**WHAT TO DO**. One part of the entries below is wanted: the lines from the one containing "with a fresh" through the one containing "a pseudo-instruction. -/". Write those out exactly and nothing else.

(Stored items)

+-------+

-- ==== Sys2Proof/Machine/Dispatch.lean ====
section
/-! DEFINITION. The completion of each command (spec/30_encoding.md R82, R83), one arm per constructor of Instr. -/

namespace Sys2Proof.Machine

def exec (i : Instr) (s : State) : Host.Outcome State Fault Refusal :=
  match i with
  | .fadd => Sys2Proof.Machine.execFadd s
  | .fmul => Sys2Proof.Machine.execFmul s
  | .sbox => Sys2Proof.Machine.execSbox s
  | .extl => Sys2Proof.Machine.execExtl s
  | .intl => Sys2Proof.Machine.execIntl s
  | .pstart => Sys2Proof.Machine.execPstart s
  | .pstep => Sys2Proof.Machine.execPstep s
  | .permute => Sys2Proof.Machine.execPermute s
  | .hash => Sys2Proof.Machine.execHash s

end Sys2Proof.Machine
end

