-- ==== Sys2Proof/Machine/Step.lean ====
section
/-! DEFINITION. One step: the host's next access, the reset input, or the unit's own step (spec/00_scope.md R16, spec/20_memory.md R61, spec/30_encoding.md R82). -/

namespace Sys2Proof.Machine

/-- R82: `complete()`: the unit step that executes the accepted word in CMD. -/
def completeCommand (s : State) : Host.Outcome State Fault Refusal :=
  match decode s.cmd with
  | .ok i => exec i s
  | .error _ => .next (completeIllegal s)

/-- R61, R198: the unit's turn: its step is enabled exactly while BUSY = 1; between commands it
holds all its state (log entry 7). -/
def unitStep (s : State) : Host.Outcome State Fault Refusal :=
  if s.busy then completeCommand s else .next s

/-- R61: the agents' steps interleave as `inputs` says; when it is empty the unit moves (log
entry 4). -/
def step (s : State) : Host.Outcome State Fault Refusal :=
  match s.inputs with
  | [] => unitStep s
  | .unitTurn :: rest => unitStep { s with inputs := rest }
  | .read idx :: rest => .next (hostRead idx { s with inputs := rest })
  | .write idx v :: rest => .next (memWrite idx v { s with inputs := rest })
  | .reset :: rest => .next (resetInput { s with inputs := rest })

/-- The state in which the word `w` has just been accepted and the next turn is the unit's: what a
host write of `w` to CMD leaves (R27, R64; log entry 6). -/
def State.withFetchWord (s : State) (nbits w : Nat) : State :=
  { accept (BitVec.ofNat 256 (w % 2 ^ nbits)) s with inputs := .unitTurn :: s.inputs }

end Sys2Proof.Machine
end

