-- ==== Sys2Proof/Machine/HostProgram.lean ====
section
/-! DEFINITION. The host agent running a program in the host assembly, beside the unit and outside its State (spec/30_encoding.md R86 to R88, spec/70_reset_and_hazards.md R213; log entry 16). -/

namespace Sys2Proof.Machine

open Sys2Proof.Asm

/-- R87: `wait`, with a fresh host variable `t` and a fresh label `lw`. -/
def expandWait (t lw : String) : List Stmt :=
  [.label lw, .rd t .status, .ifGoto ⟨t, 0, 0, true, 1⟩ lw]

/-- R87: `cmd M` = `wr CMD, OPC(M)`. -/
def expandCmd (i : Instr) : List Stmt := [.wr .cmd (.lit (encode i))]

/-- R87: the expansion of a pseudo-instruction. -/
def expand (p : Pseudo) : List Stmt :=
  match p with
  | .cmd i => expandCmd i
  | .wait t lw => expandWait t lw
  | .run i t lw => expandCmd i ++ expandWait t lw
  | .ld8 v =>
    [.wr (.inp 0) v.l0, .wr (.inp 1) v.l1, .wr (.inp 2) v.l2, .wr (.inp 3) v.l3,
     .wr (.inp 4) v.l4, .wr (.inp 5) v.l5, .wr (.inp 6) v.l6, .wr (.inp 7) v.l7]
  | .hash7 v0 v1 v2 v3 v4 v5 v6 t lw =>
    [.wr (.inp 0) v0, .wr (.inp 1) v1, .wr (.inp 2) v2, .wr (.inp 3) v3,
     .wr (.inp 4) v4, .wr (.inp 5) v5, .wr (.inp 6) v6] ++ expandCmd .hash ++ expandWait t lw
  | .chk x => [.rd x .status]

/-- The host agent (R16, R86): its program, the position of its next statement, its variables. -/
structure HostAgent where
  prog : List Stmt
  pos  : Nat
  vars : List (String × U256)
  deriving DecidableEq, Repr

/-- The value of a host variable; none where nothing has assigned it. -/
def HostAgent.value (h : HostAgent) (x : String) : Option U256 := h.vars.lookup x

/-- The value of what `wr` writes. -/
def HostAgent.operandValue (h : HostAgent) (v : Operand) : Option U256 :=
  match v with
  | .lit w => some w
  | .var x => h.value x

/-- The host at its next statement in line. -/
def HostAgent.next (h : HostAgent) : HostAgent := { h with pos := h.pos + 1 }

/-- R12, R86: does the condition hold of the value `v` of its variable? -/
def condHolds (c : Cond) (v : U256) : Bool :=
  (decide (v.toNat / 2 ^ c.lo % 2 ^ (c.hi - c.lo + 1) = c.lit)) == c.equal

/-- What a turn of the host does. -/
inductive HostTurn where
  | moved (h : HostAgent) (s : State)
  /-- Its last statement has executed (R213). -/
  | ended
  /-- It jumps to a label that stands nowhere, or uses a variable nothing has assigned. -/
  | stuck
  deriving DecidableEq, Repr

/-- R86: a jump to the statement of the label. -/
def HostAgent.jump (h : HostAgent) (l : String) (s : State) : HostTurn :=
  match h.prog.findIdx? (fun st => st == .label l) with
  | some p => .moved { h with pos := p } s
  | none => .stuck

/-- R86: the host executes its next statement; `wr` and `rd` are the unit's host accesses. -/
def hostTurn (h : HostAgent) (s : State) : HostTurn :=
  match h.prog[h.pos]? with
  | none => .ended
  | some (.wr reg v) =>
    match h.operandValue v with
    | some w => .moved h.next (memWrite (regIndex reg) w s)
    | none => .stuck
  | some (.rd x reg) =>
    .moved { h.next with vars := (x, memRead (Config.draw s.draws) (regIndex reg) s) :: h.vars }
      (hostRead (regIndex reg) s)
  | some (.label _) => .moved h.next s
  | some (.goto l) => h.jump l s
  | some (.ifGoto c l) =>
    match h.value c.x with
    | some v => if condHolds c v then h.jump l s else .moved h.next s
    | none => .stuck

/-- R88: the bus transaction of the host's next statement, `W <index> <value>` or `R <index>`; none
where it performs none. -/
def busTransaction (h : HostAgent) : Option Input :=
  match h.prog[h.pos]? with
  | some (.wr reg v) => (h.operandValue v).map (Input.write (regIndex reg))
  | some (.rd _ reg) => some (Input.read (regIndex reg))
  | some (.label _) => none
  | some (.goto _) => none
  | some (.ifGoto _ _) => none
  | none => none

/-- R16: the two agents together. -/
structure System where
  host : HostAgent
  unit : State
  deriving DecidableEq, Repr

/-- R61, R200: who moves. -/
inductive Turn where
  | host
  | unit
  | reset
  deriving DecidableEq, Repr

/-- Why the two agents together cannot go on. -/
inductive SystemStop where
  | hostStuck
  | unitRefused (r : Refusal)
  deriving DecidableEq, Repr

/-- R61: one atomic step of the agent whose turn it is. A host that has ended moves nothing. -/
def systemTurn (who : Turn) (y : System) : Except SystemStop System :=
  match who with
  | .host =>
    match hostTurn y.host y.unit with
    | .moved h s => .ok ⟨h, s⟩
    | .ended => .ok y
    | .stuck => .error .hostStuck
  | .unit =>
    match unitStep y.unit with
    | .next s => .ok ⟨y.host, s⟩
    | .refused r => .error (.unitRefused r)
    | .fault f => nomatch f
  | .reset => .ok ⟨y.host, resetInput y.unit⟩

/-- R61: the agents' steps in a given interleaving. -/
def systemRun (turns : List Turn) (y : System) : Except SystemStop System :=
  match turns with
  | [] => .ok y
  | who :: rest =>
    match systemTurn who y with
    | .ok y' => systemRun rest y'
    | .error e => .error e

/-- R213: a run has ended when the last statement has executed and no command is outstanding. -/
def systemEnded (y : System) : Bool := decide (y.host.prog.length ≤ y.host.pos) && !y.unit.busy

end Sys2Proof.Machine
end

+-------+

**ANSWER TO THE EXERCISE**.
/-- R87: `wait`, with a fresh host variable `t` and a fresh label `lw`. -/
def expandWait (t lw : String) : List Stmt :=
  [.label lw, .rd t .status, .ifGoto ⟨t, 0, 0, true, 1⟩ lw]

/-- R87: `cmd M` = `wr CMD, OPC(M)`. -/
def expandCmd (i : Instr) : List Stmt := [.wr .cmd (.lit (encode i))]

/-- R87: the expansion of a pseudo-instruction. -/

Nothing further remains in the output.